Von Insel zu Insel hoppten Senior und Junior – meist per Propellermaschine, manchmal auch mit der Fähre – und ließen sich selbst dann nicht aufhalten, wenn es bloß noch zu Fuß weiterging. Oder man in tiefe Grotten hinabklettern musste. Der Lohn sind Aufnahmen, die jenseits von Postkartenvordergründigkeit, charakteristisches wie auch das ganz
Besondere fokussieren. Etwa Menschen ins Rampenlicht holen, die beim Fischfang oder in einer alten Mühle ihrer Arbeit nachgehen. Oder im legendären Peter Café Sport unter Seglern aus der ganzen Welt mit dabei sind, die den sicheren Hafen Hortas schätzen, den Hauptort der Insel Faial. So mischen Sie auch immer wieder beeindruckende Charakterbilder in ihre gut zweistündige Show. Und sie fangen die bescheidene, aber markante Architektur der kleinen Städte und Dörfer ein, jener kleinen weißen Häuser, die je nach Insel anders farbig gerahmt sind.
Auch Walen und Tümmlern (sanftes Whale Watching, das auf die Tiere Rücksicht zu nehmen versucht, zählt zu den touristischen Attraktionen) folgten sie mit den Kameras. Sie waren aber auch bei einer Corrida à cordas dabei, mehr Volksfest als Stierkampf, bei dem der Stier danach zurück auf die Weide darf. Und doch ließen Sie sich auch Zeit, sonnenhungrige Echsen abzulichten und begegneten vorwitzigen Kühen per Handyschnappschuss. Ein Tier ließ sie allerdings sehr lange warten: Ein Vogel nämlich, wie man im ThaliaKino hören konnte, der richtig Rabatz macht, darum auch Aua-Vogel getauft. Erst auf der letzten Insel glückte es den beiden, den Gelbschnabel-Sturmtaucher nicht nur zu hören, sondern auch zu fotografieren.

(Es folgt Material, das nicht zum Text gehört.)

/-! ### The environment call -/

/-- ECALL with the exit number in x17 makes the run status Finished and changes nothing else in the dispatch stage
(R162; the register is the spec's decision D3, the number D5; log 3, 4). -/
def Obligations.EcallExits : Prop :=
  ∀ s, s.reg 17#5 = 0x45584954#32 →
    ∃ t, exec .ecall s = .next t ∧ t.status = .finished ∧ (∀ r, t.reg r = s.reg r) ∧ (∀ a, t.byte a = s.byte a)
      ∧ t.pc = s.pc ∧ t.memSize = s.memSize ∧ t.instret = s.instret ∧ t.out = s.out ∧ t.countOut = s.countOut

/-- ECALL with 1 in x17 and a buffer in bounds appends its bytes in ascending address order to the output and changes
nothing else; an empty buffer emits nothing (R163, R36; registers D3, D4, empty buffer and raw bytes D17; log 3,
13). -/
def Obligations.EcallWritesTheBuffer : Prop :=
  ∀ s, s.reg 17#5 = 1#32 → (s.reg 10#5).toNat + (s.reg 11#5).toNat ≤ s.memSize.toNat →
    ∃ t, exec .ecall s = .next t ∧ t.out.length = s.out.length + (s.reg 11#5).toNat
      ∧ (∀ k, k < s.out.length → t.out[k]? = s.out[k]?)
      ∧ (∀ k, k < (s.reg 11#5).toNat → t.out[s.out.length + k]? = some (s.byte ((s.reg 10#5).toNat + k)))
      ∧ (∀ r, t.reg r = s.reg r) ∧ (∀ a, t.byte a = s.byte a) ∧ t.pc = s.pc ∧ t.memSize = s.memSize
      ∧ t.instret = s.instret ∧ t.status = s.status ∧ t.countOut = s.countOut

/-- ECALL with 1 in x17 and a buffer past MEM_SIZE is `Error(SyscallBounds)` and emits nothing, the empty buffer at an
address above MEM_SIZE included (R163, R36; D3, D4, D17). -/
def Obligations.EcallWriteOutOfBoundsIsFatal : Prop :=
  ∀ s, s.reg 17#5 = 1#32 → s.memSize.toNat < (s.reg 10#5).toNat + (s.reg 11#5).toNat →
    Raises .ecall .syscallBounds s

/-- Whatever register holds the number and whatever the sentinel: a number that is neither the sentinel nor 1 ends
the step with `Error(Syscall)`, so there are exactly two system calls; in particular 0, 64 and 93 are errors (under
any sentinel but those three numbers themselves). ECALL is this dispatcher at the model's parameters (R164). -/
def Obligations.UnknownSystemCallIsFatal : Prop :=
  (∀ (c : Config) s, s.reg c.syscallNumReg ≠ c.exitSentinel → s.reg c.syscallNumReg ≠ 1#32 →
      ecallWith c s = .fault (.error .syscall { s with status := .error .syscall }))
    ∧ (∀ (c : Config) s t, ecallWith c s = .next t →
      s.reg c.syscallNumReg = c.exitSentinel ∨ s.reg c.syscallNumReg = 1#32)
    ∧ (∀ (c : Config) s, c.exitSentinel ≠ s.reg c.syscallNumReg → s.reg c.syscallNumReg ∈ [0#32, 64#32, 93#32] →
      ecallWith c s = .fault (.error .syscall { s with status := .error .syscall }))
    ∧ (∀ s, exec .ecall s = ecallWith params s)

/-- ECALL as the first instruction after reset, whatever the blob: x17 holds 0, so the step ends with
`Error(Syscall)`, the counter at 0 and `pc` at 12. That x17 is 0 is the spec's decision D6 (log 5), the register D3,
the word D2. -/
def Obligations.EcallStraightAfterResetIsFatal : Prop :=
  (∀ blob s, load blob = .next s → fetch s = .ok 0x00000073#32 →
      step s = .fault (.error .syscall { s with pc := 12#32, status := .error .syscall }) ∧ s.instret = 0)
    ∧ ∃ after, step (State.reset.withFetchWord 32 0x00000073) = .fault (.error .syscall after)
        ∧ after.instret = 0 ∧ after.pc = 12#32

/-- No outcome of the environment call writes a register, a byte of memory, `pc` or the counter; only the output and
the run status can change (R165, the spec's own derivation), whatever the parameters. -/
def Obligations.EcallLeavesTheRestAlone : Prop :=
  ∀ (c : Config) s t, (ecallWith c s = .next t ∨ ∃ r, ecallWith c s = .fault (.error r t)) →
    (∀ r, t.reg r = s.reg r) ∧ t.mem = s.mem ∧ t.pc = s.pc ∧ t.memSize = s.memSize ∧ t.instret = s.instret
      ∧ t.countOut = s.countOut ∧ (∃ bs, t.out = s.out ++ bs) ∧ (t.out ≠ s.out → s.reg c.syscallNumReg = 1#32)

/-! ### The step and the run -/

/-- A step of a Running state runs the instruction its fetched word decodes to on the state with `pc` advanced by 4 and
retires its answer; a fetched word that is no instruction ends the step with `Error(Decode)` and `pc` at `pc_next`; a
failed fetch ends it with the fetch's error and `pc` unchanged (R64, R80 to R84, R87, R88; that the exit step is counted
is the spec's resolution C2, decision D12, log 12; that fetches fail and what a failing step leaves D7, D8, D18, log 7,
14). -/
def Obligations.StepRunsTheDecodedInstruction : Prop := StepCycle decode exec step

/-- A fetch reads the four bytes at `pc` as one little-endian word when `pc` is a multiple of 4 and they are in memory;
a misaligned `pc` is `FetchMisaligned`, also where it is out of bounds; an aligned one out of bounds is `FetchBounds`
(R30, R38, R81; both errors and their order are the spec's decisions D7, D8; log 7). -/
def Obligations.FetchReadsAnAlignedWord : Prop :=
  ∀ s,
    (s.pc.toNat % 4 = 0 → s.pc.toNat + 4 ≤ s.memSize.toNat →
      fetch s = .ok (s.byte (s.pc.toNat + 3) ++ s.byte (s.pc.toNat + 2) ++ s.byte (s.pc.toNat + 1) ++ s.byte s.pc.toNat))
    ∧ (s.pc.toNat % 4 ≠ 0 → fetch s = .error .fetchMisaligned)
    ∧ (s.pc.toNat % 4 = 0 → s.memSize.toNat < s.pc.toNat + 4 → fetch s = .error .fetchBounds)

/-- Every error a step raises has the cause R171 gives its reason (the reasons are the spec's decision D20; the
order of the checks is R174, D8). -/
def Obligations.EveryErrorHasItsCause : Prop :=
  ∀ s r a, step s = .fault (.error r a) → s.status = .running ∧ CauseOf s r

/-- A step that raises has changed nothing but the run status and, unless the fetch failed, `pc`, which is then
`pc_next`; it is not counted (R86, R82; the spec's decision D18, log 14). -/
def Obligations.FailingStepChangesAtMostThePc : Prop :=
  ∀ s r a, step s = .fault (.error r a) →
    a = { s with pc := if isFetchError r then s.pc else s.pc + 4#32, status := .error r }

/-- The run status is Running at reset; a step that raises ends with it at that error; and from a state that is
Finished or in error no step is taken, so it never changes again (R21, R170). -/
def Obligations.EndedRunsTakeNoStep : Prop :=
  State.reset.status = .running
    ∧ (∀ blob s, load blob = .next s → s.status = .running)
    ∧ (∀ s r a, step s = .fault (.error r a) → a.status = .error r ∧ step a = .fault .runEnded)
    ∧ (∀ s, s.status ≠ .running → step s = .fault .runEnded ∧ ∀ fuel, runFor fuel s = s)

/-- Every instruction but ECALL that completes leaves the run status as it is; ECALL that completes finishes on the
exit number and goes on on number 1; what does not complete raises an error; a step finishes only by the exit call;
and running off the end of memory is an error (R85). -/
def Obligations.OnlyTheExitCallFinishes : Prop :=
  (∀ i s t, i ≠ .ecall → exec i s = .next t → t.status = s.status)
    ∧ (∀ s t, exec .ecall s = .next t →
      (s.reg params.syscallNumReg = params.exitSentinel ∧ t.status = .finished)
        ∨ (s.reg params.syscallNumReg = 1#32 ∧ t.status = s.status))
    ∧ (∀ i s, (∃ t, exec i s = .next t) ∨ ∃ r, Raises i r s)
    ∧ (∀ s t, step s = .next t → t.status = .finished →
      Fetches s .ecall ∧ s.reg params.syscallNumReg = params.exitSentinel)
    ∧ (∀ s, s.status = .running → s.memSize.toNat < s.pc.toNat + 4 → ∃ r a, step s = .fault (.error r a))

/-- Register 0 reads as zero before and after every instruction, and its slot is never written (R11); a write to it
changes nothing, while the rest of the instruction still happens: a load to it is bounds-checked, a jump with it
still jumps (R12). -/
def Obligations.RegisterZeroIsAConstantSink : Prop :=
  (∀ (s : State) v, s.reg 0#5 = 0#32 ∧ s.setReg 0#5 v = s)
    ∧ (∀ i s t, exec i s = .next t → t.reg 0#5 = 0#32 ∧ t.regs[0] = s.regs[0])
    ∧ (∀ s i a n, destOf i = some 0#5 → loadRange s i = some (a, n) →
      exec i s = if a + n ≤ s.memSize.toNat then .next s
        else .fault (.error .dataBounds { s with status := .error .dataBounds }))
    ∧ (∀ s imm, exec (.jal 0#5 imm) s = .next { s with pc := relTarget s imm })
    ∧ (∀ s rs1 imm, exec (.jalr 0#5 rs1 imm) s = .next { s with pc := indirectTarget s rs1 imm })

/-- A register changes in a step only if the instruction at the program counter names it as its destination
(R12, R14, R201; which instructions have a destination is the formats of R52). -/
def Obligations.OnlyTheDestinationRegisterChanges : Prop :=
  ∀ s t r, step s = .next t → t.reg r ≠ s.reg r → r ≠ 0#5 ∧ ∃ i, Fetches s i ∧ destOf i = some r

/-- A byte of memory changes in a step only if the instruction at the program counter is a store and the byte is one
of those it stores to, below MEM_SIZE; MEM_SIZE itself never changes (R18, R34, R39). -/
def Obligations.OnlyStoresWriteMemory : Prop :=
  ∀ s t, Memory.wf s.mem = true → step s = .next t →
    t.memSize = s.memSize
      ∧ ∀ b, t.byte b ≠ s.byte b → ∃ i a n, Fetches s i ∧ storeRange s i = some (a, n) ∧ a ≤ b ∧ b < a + n
        ∧ a + n ≤ s.memSize.toNat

Die Fotoauswahl ist immer fein komponiert und Thomas Reinhardt haushaltet mit seinen Erklärungen dazu, sodass man im Bilde ist, aber die Bilder nie zugetextet werden. Mit einer sensiblen Musikauswahl zwischen veritabler Klassik und Rockklassikern lassen sie die Fotos denn auch klingen.
Die Reinhardts aus dem Neunkircher Stadtteil Hangard sind längst versierte AV-Show-Macher. Madeira, Norwegen, Irland sind etwa Ziele, die der frühere SZ-Redakteur Thomas Reinhardt zunächst alleine bereist hat. Allmählich hat er seine Fotografenleidenschaft – als Mitglied im Teleclub Freisen auch oft schon ausgezeichnet – ausgebaut zu großen AV-Shows. Mittlerweile ist daraus ein echtes Vater-undSohn-Ding geworden. Und weitere gemeinsame Entdeckungen werden ganz sicher folgen.
Weitere Termine: 28. Januar, 17 Uhr, Rathaus Wemmetsweiler/Kuppelsaal. 2. Februar, 19.30 Uhr, Kino Camera Zwo in Saarbrücken.